You start off with £1,000. You potentially earn £10 interest on this.

In the next period, you will be earning interest on £1,010 so you might make £11 in interest.

Then, your starting point in the next period is £1,021 and so on…

Now, once you’ve decided how much money you are able to save, you should have a think about whether you want to save it or invest it.

The current interest rates on cash savings are very low (correct as at 15/01/2021) – it’s really difficult to get a savings account that pays you interest higher than inflation, which means your money can potentially lose value by staying in a low interest account. If you can take the risk that shares will go down as well as up, then investing might be a better option for some/all of your savings. 

Invest your money

The value you will get by saving and investing from a young age is indescribable. I used to think – much like you probably do now – that worrying about things like buying a house, having children or retiring didn’t matter when I was a teenager, by OH MY GOD do I wish I had at least set aside 10-20% of my earnings regularly from a young age. I would have been able to buy my flat with a smaller mortgage.

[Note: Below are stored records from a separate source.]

-- ==== Sys2Proof/Machine/Dma.lean ====
section
/-!
DEFINITION. The DMA channels (R409–R429): descriptors and their checks, where their bytes go, start, pause, resume, abort,
drain, and delivery. notes/assumptions/33.md.
-/
namespace Sys2Proof.Machine

/-! ### Refused accesses and ends -/

def badAccess (s : State) : State := { s with host := { s.host with badacc := sat 65535 (s.host.badacc + 1) } }

/-- The status of a RESULT (R418); of KZ that of its job (R344). -/
def dmaStatus (c : DmaCh) (result : Nat) : Nat :=
  match result with
  | 0 | 1 => stOk
  | 2 => 8
  | 3 => 9
  | 4 | 11 => stTruncated
  | 5 => stBadParam
  | 9 => stBusy
  | 10 => kzStatus ((c.kz.map (·.result)).getD 7)
  | _ => stNoResource

/-- STOPPED with a RESULT of 4 to 11, and DMA_ERROR with the channel, RESULT and status, TAG, and LINE, IN_LINE and DESC of
DMA_POS_nn, of which a record takes as many low bytes as it has (R418). -/
def dmaFail (s : State) (n result : Nat) : State :=
  let c := s.dmaCh n
  let tag := if c.px64 || c.delivery then 0 else fld c.cur 4 4
  let s := kzWithdraw (dmaVector (s.updDma n fun c => { c with st := .stopped, result := result, aborting := false, kz := none }) n) (0x30 + n)
  emit s 0x5044 n (result + 16 * dmaStatus c result + 2 ^ 8 * tag + 2 ^ 40 * c.posLine + 2 ^ 72 * c.posIn + 2 ^ 104 * c.posDesc)

/-- The PCIe link is up: DMA needs it (R408). -/
def State.linkOk (s : State) : Bool := s.host.gen ≠ 0

/-! ### Native descriptors (R412–R415) -/

/-- Checks of R413 and R415 on a native descriptor with the KZ_JOB that follows it. -/
def nativeOk (d : Bytes) : Bool :=
  let f := fun o => fld d o 4
  let op := fld d 0 1
  let line := fun o => inR 1 (2 ^ 24) (f o)
  let dstep := (signed 32 (f 40)).natAbs
  64 ≤ d.length && op ≤ 2 && fld d 1 1 < 8 && fld d 2 1 = b2n (op = 2) && fld d 3 1 = 0 && line 24 && line 32 && line 36 &&
    line 44 && (op = 1 || f 24 * f 32 = f 36 * f 44) && (f 44 ≤ 1 || f 36 ≤ dstep) && (op ≠ 1 || (f 32 = 1 && f 44 = 1)) &&
    (op ≠ 2 || f 32 = 1) && (!(fld d 1 1).testBit 1 || fld d 48 8 = 0) && (if op = 2 then f 56 ≠ 0 else f 56 = 0) && f 60 = 0 &&
    (op ≠ 1 || (jobOk (slice d 64 32) && jobOutLimit (slice d 64 32) ≤ f 36))

/-- Checks of R416 and R417 on a PX64 descriptor. -/
def px64Ok (d : Bytes) : Bool :=
  40 ≤ d.length && bits (fld d 12 1) 4 3 = 0 && fld d 13 1 = 0 && fld d 14 2 ≠ 0 && fld d 16 2 ≠ 0 && fld d 18 2 ≠ 0 &&
    (!(fld d 12 1).testBit 1 || fld d 32 8 = 0)

def DmaCh.descOk (c : DmaCh) (d : Bytes) : Bool := if c.px64 then px64Ok d else nativeOk d

/-- OP of the descriptor in progress: every PX64 descriptor reads a skein (R417). -/
def DmaCh.op (c : DmaCh) : Nat := if c.px64 then 2 else fld c.cur 0 1

def DmaCh.flagBits (c : DmaCh) : Nat := if c.px64 then fld c.cur 12 1 else fld c.cur 1 1
def DmaCh.irq (c : DmaCh) : Bool := c.flagBits.testBit 0
def DmaCh.isLast (c : DmaCh) : Bool := c.flagBits.testBit 1
def DmaCh.pauseAfter (c : DmaCh) : Bool := !c.px64 && c.flagBits.testBit 2
def DmaCh.next (c : DmaCh) : Nat := if c.px64 then fld c.cur 32 8 else fld c.cur 48 8

/-- ELEM of a PX64 descriptor in bytes. -/
def elemBytes (d : Bytes) : Nat := 2 ^ bits (fld d 12 1) 2 2

/-- Bytes that the descriptor asks for. -/
def DmaCh.total (c : DmaCh) : Nat :=
  if c.px64 then fld c.cur 14 2 * fld c.cur 16 2 * fld c.cur 18 2 * elemBytes c.cur else fld c.cur 24 4 * fld c.cur 32 4

/-- The skein that the descriptor reads, and the offset in its image. -/
def DmaCh.skeinId (c : DmaCh) : Nat := if c.px64 then c.px64Skein else fld c.cur 56 4
def DmaCh.skeinOff (c : DmaCh) : Nat := if c.px64 then fld c.cur 8 4 else fld c.cur 8 8

/-! ### Where bytes go -/

/-- An address moved by a signed distance, modulo 2^64. -/
def moved (a : Nat) (d : Int) : Nat := (((a : Int) + d) % (2 ^ 64 : Nat)).toNat

/-- Write consecutive source bytes into pieces of `len` bytes, piece j at `at_ j`, but for the first `skip` of them. -/
def writePieces (at_ : Nat → Nat) (len : Nat) : Nat → Nat → Nat → Bytes → State → State
  | 0, _, _, _, s => s
  | f + 1, skip, j, b, s =>
    if b.isEmpty then s
    else
      let p := b.take len
      let k := Nat.min skip p.length
      writePieces at_ len f (skip - p.length) (j + 1) (b.drop len) (if k = p.length then s else hostWrite s (at_ j + k) (p.drop k))

/-- Address of the j-th destination piece (R413, R416). -/
def DmaCh.pieceAt (c : DmaCh) (j : Nat) : Nat :=
  let d := c.cur
  if c.px64 then
    let c0 := fld d 14 2
    let c1 := fld d 16 2
    let st := fun o => signed 32 (fld d o 4)
    moved (fld d 0 8) ((j % c0 : Nat) * st 20 + (j / c0 % c1 : Nat) * st 24 + (j / c0 / c1 : Nat) * st 28)
  else moved (fld d 16 8) ((j : Int) * signed 32 (fld d 40 4))

def DmaCh.pieceLen (c : DmaCh) : Nat := if c.px64 then elemBytes c.cur else fld c.cur 36 4

/-- POS: source line and bytes of it for a native descriptor; the element for a PX64 one (R411). -/
def DmaCh.posOf (c : DmaCh) (n : Nat) : Nat × Nat :=
  let l := if c.px64 then elemBytes c.cur else fld c.cur 24 4
  if l = 0 then (0, 0) else (n / l, n % l)

/-- Bytes of the descriptor in progress that POS accounts for. -/
def DmaCh.posBytes (c : DmaCh) : Nat :=
  let l := if c.px64 then elemBytes c.cur else fld c.cur 24 4
  c.posLine * l + c.posIn

/-- Put the first bytes of a descriptor's transfer in their places, from POS on (R425). -/
def placeBytes (s : State) (c : DmaCh) (b : Bytes) : State := writePieces c.pieceAt c.pieceLen b.length c.posBytes 0 b s

/-! ### Beginning a descriptor -/

/-- What a SKEIN descriptor meets at its skein: 8 evicted, 9 still open, 0 neither (R414). -/
def State.skeinResult (s : State) (id : Nat) : Nat :=
  match s.skein? id with
  | none => 8
  | some k => if k.closed then 0 else 9

/-- The channel takes a descriptor that it has fetched: it runs, or ends with a RESULT. -/
def beginDesc (s : State) (n addr : Nat) (d : Bytes) (line in_ : Nat) : State :=
  let s := s.updDma n fun c =>
    { c with st := .running, cur := d, posDesc := addr, posLine := line, posIn := in_, kz := none }
  let c := s.dmaCh n
  if !c.descOk d then dmaFail s n 5
  else if c.op = 2 ∧ s.skeinResult c.skeinId ≠ 0 then dmaFail s n (s.skeinResult c.skeinId)
  else s

/-- A KIND stands in the masks of two delivery channels (R419). -/
def State.kindTwice (s : State) (n : Nat) : Bool :=
  (List.range 16).any fun m => m ≠ n && (s.dmaCh m).delivery && (s.dmaCh m).kindMask &&& (s.dmaCh n).kindMask ≠ 0

/-! ### Commands (R424–R426) -/

/-- Owner tag of a channel (R409). -/
def State.dmaTag (s : State) (n : Nat) (via : Via) : Nat :=
  if (s.dmaCh n).delivery then 0x20 + s.fe.active else match via with | .ring _ => 0x01 | v => viaTag v

/-- START (R426): IDLE and STOPPED only; anything else is ignored. It resets the channel as a Kilzar holder (R48). A ring transport has no DMA of its own: it stands for the
control core. -/
def dmaStart (s : State) (n : Nat) (via : Via) (desc : Bytes) : State :=
  let c := s.dmaCh n
  if c.st ≠ .idle ∧ c.st ≠ .stopped then badAccess s
  else
    let s := (acquire (unbar s (0x30 + n)) (.dma n)).updDma n fun c =>
      { c with bytes := 0, doneDesc := 0, posDesc := c.desc, posLine := 0, posIn := 0, result := 0
               cur := [], owner := s.dmaTag n via, thrCount := 0, fullEp := false, aborting := false }
    let al := if c.px64 then 8 else 64
    if c.rsvSet || (c.delivery && s.kindTwice n) || (!c.delivery && c.desc % al ≠ 0) then dmaFail s n 5
    else if !s.linkOk then dmaFail s n 6
    else if c.delivery then s.updDma n fun c => { c with st := .running }
    else beginDesc s n c.desc desc 0 0

def execDmaStart (n : Nat) (via : Via) (desc : Bytes) (s : State) : Host.Outcome State Fault Refusal :=
  .next (dmaStart s n via desc)

/-- PAUSE (R424, R425). -/
def dmaPause (s : State) (n : Nat) : State :=
  if (s.dmaCh n).st = .running then s.updDma n fun c => { c with st := .pausing } else badAccess s

def execDmaPause (n : Nat) (s : State) : Host.Outcome State Fault Refusal := .next (dmaPause s n)

/-- RESUME (R425): the descriptor at POS is fetched again and used as found. -/
def dmaResume (s : State) (n : Nat) (desc : Bytes) : State :=
  let c := s.dmaCh n
  if c.st ≠ .paused ∧ c.st ≠ .pausedPower then badAccess s
  else if !s.linkOk then dmaFail s n 6
  else if c.delivery then s.updDma n fun c => { c with st := .running }
  else beginDesc s n c.posDesc desc c.posLine c.posIn

def execDmaResume (n : Nat) (desc : Bytes) (s : State) : Host.Outcome State Fault Refusal := .next (dmaResume s n desc)

/-- ABORT (R426): as PAUSE, then STOPPED with ABORTED. A paused channel has nothing left to write. -/
def dmaAbort (s : State) (n : Nat) : State :=
  match (s.dmaCh n).st with
  | .running | .pausing => s.updDma n fun c => { c with st := .pausing, aborting := true }
  | .paused | .pausedPower => dmaFail s n 4
  | _ => s

def execDmaAbort (n : Nat) (s : State) : Host.Outcome State Fault Refusal := .next (dmaAbort s n)

/-! ### The last write leaves (R423, R424, R427) -/

/-- Address of source line `j` in host memory (R413). -/
def DmaCh.sourceAt (c : DmaCh) (j : Nat) : Nat := moved (fld c.cur 8 8) ((j : Int) * signed 32 (fld c.cur 28 4))

/-- The host's memory at the source lines holds what the channel's reads have returned, line by line. -/
def sourceHolds (s : State) (c : DmaCh) (data : Bytes) : State :=
  if c.op = 2 || fld c.cur 24 4 = 0 then s else writePieces c.sourceAt (fld c.cur 24 4) data.length 0 0 (data.take c.total) s

/-- The first `n` bytes of the source lines, in order. -/
def State.gather (s : State) (c : DmaCh) (n : Nat) : Bytes :=
  let l := fld c.cur 24 4
  (((List.range (ceilDiv n (Nat.max 1 l))).map fun j => s.hostRead (c.sourceAt j) (Nat.min l (n - j * l))).flatten).take n

/-- The bytes of the descriptor in progress whose writes have left, as many as `data` has: of a skein, those of its image, else
those of the source lines. -/
def State.written (s : State) (c : DmaCh) (data : Bytes) : Bytes :=
  if c.op = 2 then
    match s.skein? c.skeinId with
    | some k => ((skeinImage k).drop c.skeinOff).take (Nat.min data.length c.total)
    | none => data.take c.total
  else s.gather c (Nat.min data.length c.total)

/-- A drain ends on a line boundary: whole lines of what has been read, a line of a PX64 descriptor being one pass of its
inner loop (R416, R427). -/
def DmaCh.wholeLines (c : DmaCh) (data : Bytes) : Bytes :=
  let l := if c.px64 then fld c.cur 14 2 * elemBytes c.cur else fld c.cur 24 4
  if c.total ≤ data.length then data else data.take (data.length / Nat.max 1 l * l)

/-- A descriptor's writes reach `data`: host memory, BYTES and POS follow. -/
def progress (s : State) (n : Nat) (data : Bytes) : State :=
  let c := s.dmaCh n
  if c.delivery || c.op = 1 then s
  else
    let s := sourceHolds s c data
    let b := s.written c data
    let p := c.posOf b.length
    (placeBytes s c b).updDma n fun c =>
      { c with bytes := c.bytes + (b.length - c.posBytes), posLine := p.1, posIn := p.2 }

/-- DMA_PAUSED. -/
def execDmaPaused (n : Nat) (data : Bytes) (s : State) : Host.Outcome State Fault Refusal :=
  .next (if (s.dmaCh n).st = .pausing then
      let s := progress s n data
      if (s.dmaCh n).aborting then dmaFail s n 4
      else dmaVector (s.updDma n fun c => { c with st := .paused, result := 1 }) n
    else s)

/-- DMA_DRAIN_REQUEST (R427): every channel that is RUNNING or PAUSING drains. -/
def drainAll (s : State) : State :=
  (List.range 16).foldl (fun s n =>
    if (s.dmaCh n).st = .running ∨ (s.dmaCh n).st = .pausing then s.updDma n fun c => { c with st := .draining, aborting := false }
    else s) s

def execDmaDrainRequest (s : State) : Host.Outcome State Fault Refusal := .next (drainAll s)

def execDmaPausedPower (n : Nat) (data : Bytes) (s : State) : Host.Outcome State Fault Refusal :=
  .next (if (s.dmaCh n).st = .draining then
      let s := (progress s n ((s.dmaCh n).wholeLines data)).updDma n fun c => { c with st := .pausedPower, result := 2 }
      emit (dmaVector s n) 0x6020 n 0
    else s)

/-- DMA_ABORT_POWER: outstanding reads are abandoned. -/
def execDmaAbortPower (n : Nat) (data : Bytes) (s : State) : Host.Outcome State Fault Refusal :=
  .next (if (s.dmaCh n).st = .draining then
      let s := (progress s n data).updDma n fun c => { c with st := .stopped, result := 3 }
      emit (dmaVector s n) 0x6021 n 0
    else s)

/-! ### A descriptor completes (R414–R418, R423) -/

/-- The KZ_JOB of a channel's descriptor stands posted, or runs. -/
def State.kzAtWork (s : State) (decompressor : Bool) (tag : Nat) : Bool :=
  if decompressor then (s.kzD.job.isSome && s.kzD.runner == tag) || s.kzD.waiting.any (·.tag == tag)
  else (s.kzC.job.isSome && s.kzC.runner == tag) || s.kzC.waiting.any (·.tag == tag)

/-- The channel's engine works through the KZ_JOB of its descriptor: the job is posted where it has not been, a job that
runs ends, and a barred channel's completes with TRUNCATED (R47, R48). -/
def kzForChannel (s : State) (n : Nat) (input : Bytes) : State :=
  let tag := 0x30 + n
  let job := slice (s.dmaCh n).cur 64 32
  let d := jobOp job = 1
  if (s.dmaCh n).kz.isSome then s
  else if s.isBarred (.kilzar d) tag then kzToDma s tag ⟨7, 0, false, 0, 0, 0, 0, []⟩
  else
    let s := if s.kzAtWork d tag then s else kzPost s d ⟨tag, job, input⟩
    let runs := if d then s.kzD.job.isSome && s.kzD.runner == tag else s.kzC.job.isSome && s.kzC.runner == tag
    if runs then kzJobDone s d else s

/-- The descriptor is done: write-back, DONE_DESC, the vector, and the next descriptor, a pause or the end of the list. -/
def finishDesc (s : State) (n : Nat) (next : Bytes) : State :=
  let c := s.dmaCh n
  let s := if c.px64 && c.writeback then hostWrite s (c.posDesc + 12) (le 1 (fld c.cur 12 1 ||| 128)) else s
  let s := s.updDma n fun c => { c with doneDesc := (c.doneDesc + 1) % 2 ^ 32 }
  let s := if c.irq then dmaVector s n else s
  if c.isLast then s.updDma n fun c => { c with st := .idle, result := 0 }
  else
    match c.st with
    | .running =>
      if c.pauseAfter then
        dmaVector (s.updDma n fun d => { d with st := .paused, result := 1, posDesc := c.next, posLine := 0, posIn := 0 }) n
      else
        beginDesc s n c.next next 0 0
    | _ => s.updDma n fun d => { d with posDesc := c.next, posLine := 0, posIn := 0, cur := next }

/-- A channel stops with a RESULT; bytes of an evicted skein whose writes have left before stand (R414). -/
def readStops (s : State) (n : Nat) (data : Bytes) (result : Nat) : State :=
  dmaFail (if result = 9 then s else progress s n data) n result

/-- A SKEIN or MOVE descriptor's bytes are in place; SHORT tells of the last SKEIN descriptor (R411). -/
def moveDone (s : State) (n : Nat) (data next : Bytes) : State :=
  let c := s.dmaCh n
  if c.op = 2 ∧ s.skeinResult c.skeinId ≠ 0 then readStops s n data (s.skeinResult c.skeinId)
  else
    let all := if c.op = 2 then zeros c.total else data
    let short := if c.op = 2 then decide ((s.written c all).length < c.total) else c.short
    let s := (progress s n all).updDma n fun d => { d with short := short }
    finishDesc s n next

I would be able to achieve financial freedom much quicker – and not have to rely on a 9-5 job to pay my bills.

Having an emergency savings account is KEY: but anything above that isn’t worth keeping in savings accounts at the moment considering the awful interest rates.

With today’s low interest rates (correct at 15/02/21), it can be difficult to find a savings account that can give you a return above the current inflation rate – i.e. if your money sits in your bank account, it will lose value over time. So it’s worth considering investments which have the potential to outperform inflation if we look at historical returns. Just remember…. Past performance is not an indicator of future performance.

Let’s look at this really simple example of how compounding returns work in your favour as a teenager. In reality it’s a little more complex, but it will help you understand the basic concept.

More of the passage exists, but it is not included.